Determine how many lines below include the string "vcmpLtN". Reply with the number only.

- [DATA TO EXAMINE]:
──────

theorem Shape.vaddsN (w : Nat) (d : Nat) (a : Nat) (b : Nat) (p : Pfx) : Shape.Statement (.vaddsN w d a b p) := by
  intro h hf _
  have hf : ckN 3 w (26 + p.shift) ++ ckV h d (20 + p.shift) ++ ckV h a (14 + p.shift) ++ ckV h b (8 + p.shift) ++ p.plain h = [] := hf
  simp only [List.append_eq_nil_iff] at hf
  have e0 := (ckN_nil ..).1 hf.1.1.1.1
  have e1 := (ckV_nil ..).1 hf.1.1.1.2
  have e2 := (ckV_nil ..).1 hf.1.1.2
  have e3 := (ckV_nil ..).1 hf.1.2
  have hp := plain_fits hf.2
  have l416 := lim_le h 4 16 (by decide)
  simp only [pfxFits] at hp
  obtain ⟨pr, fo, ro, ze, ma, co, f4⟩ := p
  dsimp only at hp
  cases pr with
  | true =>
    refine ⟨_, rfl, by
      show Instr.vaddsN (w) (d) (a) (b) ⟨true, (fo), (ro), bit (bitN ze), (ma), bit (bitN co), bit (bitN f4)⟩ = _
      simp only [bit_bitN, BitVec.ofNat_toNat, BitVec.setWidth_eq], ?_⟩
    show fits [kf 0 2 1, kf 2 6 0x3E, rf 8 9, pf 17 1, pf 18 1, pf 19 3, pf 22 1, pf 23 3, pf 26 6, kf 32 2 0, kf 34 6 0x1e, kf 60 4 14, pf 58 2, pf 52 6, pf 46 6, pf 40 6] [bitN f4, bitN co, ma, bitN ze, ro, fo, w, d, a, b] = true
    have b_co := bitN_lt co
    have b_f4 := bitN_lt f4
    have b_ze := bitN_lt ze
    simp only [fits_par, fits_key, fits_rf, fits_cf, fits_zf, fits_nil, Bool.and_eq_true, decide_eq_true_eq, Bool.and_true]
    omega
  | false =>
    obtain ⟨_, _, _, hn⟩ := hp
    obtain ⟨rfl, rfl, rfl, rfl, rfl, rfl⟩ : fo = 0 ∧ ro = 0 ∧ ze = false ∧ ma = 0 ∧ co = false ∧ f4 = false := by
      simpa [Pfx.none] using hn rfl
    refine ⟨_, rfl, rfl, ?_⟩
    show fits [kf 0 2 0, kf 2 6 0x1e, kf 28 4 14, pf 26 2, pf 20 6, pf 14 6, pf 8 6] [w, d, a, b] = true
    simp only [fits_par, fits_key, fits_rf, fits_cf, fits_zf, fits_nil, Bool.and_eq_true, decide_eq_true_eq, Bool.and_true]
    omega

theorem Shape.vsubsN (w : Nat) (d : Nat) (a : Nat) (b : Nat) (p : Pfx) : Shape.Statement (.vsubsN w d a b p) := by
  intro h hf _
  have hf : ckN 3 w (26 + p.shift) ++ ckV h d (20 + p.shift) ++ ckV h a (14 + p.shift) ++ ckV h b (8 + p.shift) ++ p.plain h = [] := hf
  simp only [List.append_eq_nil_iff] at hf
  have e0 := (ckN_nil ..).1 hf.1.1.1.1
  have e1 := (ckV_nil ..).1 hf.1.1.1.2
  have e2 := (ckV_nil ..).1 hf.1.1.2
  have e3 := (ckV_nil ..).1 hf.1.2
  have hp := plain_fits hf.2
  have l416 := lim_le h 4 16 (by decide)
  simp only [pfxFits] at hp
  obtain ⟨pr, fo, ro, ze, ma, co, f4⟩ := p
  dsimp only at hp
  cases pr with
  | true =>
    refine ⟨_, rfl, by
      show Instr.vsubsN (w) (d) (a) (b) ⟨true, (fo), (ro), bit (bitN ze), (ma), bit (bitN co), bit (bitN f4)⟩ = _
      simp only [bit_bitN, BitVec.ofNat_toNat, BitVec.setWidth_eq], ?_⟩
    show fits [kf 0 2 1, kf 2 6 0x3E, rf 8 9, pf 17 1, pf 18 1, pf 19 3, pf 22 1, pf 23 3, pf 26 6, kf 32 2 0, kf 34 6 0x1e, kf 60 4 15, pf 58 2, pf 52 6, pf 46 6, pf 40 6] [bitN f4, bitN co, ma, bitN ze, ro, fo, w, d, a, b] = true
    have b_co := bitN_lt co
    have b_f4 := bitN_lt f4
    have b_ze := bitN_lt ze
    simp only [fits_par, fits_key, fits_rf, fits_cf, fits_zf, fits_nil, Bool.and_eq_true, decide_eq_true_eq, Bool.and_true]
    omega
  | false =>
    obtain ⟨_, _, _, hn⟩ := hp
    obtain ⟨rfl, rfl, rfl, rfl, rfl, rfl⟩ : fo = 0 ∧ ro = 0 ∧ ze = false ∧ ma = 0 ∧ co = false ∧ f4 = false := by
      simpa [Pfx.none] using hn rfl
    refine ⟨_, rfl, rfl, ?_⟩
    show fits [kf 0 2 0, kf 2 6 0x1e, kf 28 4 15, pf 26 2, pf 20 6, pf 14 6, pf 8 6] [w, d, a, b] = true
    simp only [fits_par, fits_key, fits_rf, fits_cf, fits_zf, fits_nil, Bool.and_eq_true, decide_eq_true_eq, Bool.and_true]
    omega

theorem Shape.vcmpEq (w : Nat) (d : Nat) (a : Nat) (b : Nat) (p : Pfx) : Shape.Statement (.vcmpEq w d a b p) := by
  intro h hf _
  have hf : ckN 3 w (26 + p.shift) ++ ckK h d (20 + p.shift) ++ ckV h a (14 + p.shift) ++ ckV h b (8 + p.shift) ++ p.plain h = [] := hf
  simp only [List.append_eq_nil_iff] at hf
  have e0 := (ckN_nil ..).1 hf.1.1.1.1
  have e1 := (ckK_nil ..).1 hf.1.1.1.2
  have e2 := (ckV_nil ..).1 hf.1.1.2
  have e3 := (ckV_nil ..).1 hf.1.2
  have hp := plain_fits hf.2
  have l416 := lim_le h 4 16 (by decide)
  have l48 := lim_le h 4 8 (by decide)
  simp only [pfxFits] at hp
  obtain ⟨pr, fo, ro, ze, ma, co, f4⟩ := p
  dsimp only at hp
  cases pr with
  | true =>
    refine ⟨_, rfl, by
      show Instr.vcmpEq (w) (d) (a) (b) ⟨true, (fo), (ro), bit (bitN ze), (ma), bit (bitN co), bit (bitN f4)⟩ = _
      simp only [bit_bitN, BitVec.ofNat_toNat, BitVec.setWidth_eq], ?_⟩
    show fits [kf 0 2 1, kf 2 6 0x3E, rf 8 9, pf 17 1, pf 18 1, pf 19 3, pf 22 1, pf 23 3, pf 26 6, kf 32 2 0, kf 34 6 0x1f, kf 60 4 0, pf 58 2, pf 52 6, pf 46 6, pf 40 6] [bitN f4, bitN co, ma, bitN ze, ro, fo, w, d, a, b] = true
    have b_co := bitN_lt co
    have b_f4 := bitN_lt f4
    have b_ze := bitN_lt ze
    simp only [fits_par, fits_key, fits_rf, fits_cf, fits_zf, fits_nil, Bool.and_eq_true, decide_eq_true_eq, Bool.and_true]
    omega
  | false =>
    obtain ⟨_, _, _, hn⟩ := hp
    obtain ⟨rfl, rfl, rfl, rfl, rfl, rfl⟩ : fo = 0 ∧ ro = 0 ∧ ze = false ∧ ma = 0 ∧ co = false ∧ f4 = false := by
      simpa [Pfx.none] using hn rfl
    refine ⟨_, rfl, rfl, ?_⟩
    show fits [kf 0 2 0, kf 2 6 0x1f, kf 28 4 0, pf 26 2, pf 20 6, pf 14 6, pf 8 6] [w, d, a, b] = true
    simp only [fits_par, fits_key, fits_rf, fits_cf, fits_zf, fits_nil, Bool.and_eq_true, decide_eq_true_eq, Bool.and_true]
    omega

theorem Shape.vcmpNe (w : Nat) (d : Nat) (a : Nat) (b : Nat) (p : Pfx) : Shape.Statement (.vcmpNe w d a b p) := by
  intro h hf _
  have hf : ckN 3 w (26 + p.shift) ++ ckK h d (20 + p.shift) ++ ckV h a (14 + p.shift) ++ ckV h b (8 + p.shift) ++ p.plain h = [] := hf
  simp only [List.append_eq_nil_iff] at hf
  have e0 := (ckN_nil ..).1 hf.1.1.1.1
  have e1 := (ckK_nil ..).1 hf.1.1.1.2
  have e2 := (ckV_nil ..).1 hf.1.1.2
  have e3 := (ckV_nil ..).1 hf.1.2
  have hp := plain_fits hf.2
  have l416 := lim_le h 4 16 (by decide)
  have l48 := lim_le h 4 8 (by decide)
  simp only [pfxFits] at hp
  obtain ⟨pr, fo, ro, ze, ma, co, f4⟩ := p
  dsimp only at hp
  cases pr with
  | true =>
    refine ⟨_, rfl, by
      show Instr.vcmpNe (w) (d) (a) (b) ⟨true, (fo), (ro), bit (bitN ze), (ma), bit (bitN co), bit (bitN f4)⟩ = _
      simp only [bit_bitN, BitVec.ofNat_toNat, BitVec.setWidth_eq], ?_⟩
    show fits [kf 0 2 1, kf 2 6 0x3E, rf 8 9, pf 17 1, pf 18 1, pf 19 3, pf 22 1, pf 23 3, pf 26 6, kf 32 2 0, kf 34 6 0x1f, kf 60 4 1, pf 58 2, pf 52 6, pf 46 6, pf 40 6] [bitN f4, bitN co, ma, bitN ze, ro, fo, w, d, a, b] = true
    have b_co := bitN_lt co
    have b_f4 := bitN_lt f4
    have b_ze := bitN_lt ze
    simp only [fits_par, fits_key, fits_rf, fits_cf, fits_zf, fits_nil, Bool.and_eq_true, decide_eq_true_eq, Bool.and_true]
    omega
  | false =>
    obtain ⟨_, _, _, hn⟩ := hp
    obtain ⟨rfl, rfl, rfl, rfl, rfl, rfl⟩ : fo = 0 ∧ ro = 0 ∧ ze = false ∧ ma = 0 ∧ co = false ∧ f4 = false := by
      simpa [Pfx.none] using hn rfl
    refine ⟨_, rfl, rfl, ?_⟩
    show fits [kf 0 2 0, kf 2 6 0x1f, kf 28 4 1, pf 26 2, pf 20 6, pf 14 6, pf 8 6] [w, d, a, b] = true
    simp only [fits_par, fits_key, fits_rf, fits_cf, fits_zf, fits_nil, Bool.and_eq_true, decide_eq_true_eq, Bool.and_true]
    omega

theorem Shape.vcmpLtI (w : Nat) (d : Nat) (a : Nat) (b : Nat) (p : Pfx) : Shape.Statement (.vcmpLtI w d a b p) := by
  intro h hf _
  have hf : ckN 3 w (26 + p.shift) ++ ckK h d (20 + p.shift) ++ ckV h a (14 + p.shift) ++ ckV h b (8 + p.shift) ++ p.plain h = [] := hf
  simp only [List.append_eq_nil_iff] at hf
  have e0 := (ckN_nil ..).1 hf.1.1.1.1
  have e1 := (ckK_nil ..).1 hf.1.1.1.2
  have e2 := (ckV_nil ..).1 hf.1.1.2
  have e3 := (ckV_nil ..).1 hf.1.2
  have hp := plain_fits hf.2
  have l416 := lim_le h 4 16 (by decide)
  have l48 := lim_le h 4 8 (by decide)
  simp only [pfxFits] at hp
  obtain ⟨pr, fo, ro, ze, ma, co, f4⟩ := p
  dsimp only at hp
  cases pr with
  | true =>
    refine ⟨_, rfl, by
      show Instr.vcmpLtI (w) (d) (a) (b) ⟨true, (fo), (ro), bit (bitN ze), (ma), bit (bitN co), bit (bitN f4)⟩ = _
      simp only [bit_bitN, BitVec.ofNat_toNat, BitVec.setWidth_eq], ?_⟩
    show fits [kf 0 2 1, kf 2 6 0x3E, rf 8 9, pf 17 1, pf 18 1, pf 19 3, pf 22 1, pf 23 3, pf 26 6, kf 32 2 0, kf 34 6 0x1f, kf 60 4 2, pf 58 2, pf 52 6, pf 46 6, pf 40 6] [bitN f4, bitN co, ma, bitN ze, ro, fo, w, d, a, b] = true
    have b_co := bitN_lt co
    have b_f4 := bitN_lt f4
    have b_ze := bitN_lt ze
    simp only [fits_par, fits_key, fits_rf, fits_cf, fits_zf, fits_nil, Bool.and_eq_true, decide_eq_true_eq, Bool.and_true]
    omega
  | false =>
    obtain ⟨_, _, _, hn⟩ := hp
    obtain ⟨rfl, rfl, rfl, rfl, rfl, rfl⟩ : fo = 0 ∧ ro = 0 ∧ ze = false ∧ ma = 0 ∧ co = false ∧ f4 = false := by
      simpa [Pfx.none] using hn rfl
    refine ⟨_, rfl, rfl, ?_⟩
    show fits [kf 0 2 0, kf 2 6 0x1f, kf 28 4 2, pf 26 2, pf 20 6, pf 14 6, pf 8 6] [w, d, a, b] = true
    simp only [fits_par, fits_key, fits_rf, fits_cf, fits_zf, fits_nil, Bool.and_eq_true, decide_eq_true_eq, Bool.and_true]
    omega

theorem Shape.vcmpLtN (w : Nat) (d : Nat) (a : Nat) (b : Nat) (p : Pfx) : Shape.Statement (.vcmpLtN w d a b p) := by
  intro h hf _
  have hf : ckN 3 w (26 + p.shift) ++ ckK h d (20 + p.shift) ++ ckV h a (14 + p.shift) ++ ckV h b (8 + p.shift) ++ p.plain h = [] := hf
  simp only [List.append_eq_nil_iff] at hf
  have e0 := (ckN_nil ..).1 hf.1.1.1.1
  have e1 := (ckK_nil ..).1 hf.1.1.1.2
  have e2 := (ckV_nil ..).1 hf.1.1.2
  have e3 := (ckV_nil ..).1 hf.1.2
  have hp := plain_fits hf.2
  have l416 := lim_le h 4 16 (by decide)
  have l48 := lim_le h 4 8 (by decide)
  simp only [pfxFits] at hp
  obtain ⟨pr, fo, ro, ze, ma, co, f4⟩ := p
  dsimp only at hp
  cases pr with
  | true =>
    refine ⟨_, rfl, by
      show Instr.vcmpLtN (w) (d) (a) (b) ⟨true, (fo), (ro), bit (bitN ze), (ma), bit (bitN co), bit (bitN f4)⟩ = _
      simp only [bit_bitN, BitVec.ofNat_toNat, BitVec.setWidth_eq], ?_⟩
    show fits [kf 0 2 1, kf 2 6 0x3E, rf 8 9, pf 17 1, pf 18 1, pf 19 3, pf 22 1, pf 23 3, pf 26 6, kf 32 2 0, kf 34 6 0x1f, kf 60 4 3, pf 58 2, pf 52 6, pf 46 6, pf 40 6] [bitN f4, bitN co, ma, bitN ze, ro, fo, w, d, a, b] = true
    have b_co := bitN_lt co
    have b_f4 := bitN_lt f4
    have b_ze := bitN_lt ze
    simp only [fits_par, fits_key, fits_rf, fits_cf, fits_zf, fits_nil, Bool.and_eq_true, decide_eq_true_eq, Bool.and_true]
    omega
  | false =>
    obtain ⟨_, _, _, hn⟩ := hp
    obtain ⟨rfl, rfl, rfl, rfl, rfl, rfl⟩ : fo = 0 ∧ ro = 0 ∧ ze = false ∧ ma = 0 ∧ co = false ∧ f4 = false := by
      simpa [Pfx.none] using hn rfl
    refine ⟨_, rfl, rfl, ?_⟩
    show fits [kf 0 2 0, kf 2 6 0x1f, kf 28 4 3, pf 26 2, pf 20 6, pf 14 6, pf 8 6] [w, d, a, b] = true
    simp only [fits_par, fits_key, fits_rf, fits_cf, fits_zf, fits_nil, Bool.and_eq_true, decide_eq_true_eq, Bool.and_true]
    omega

──────

- [RESPONSE]: 2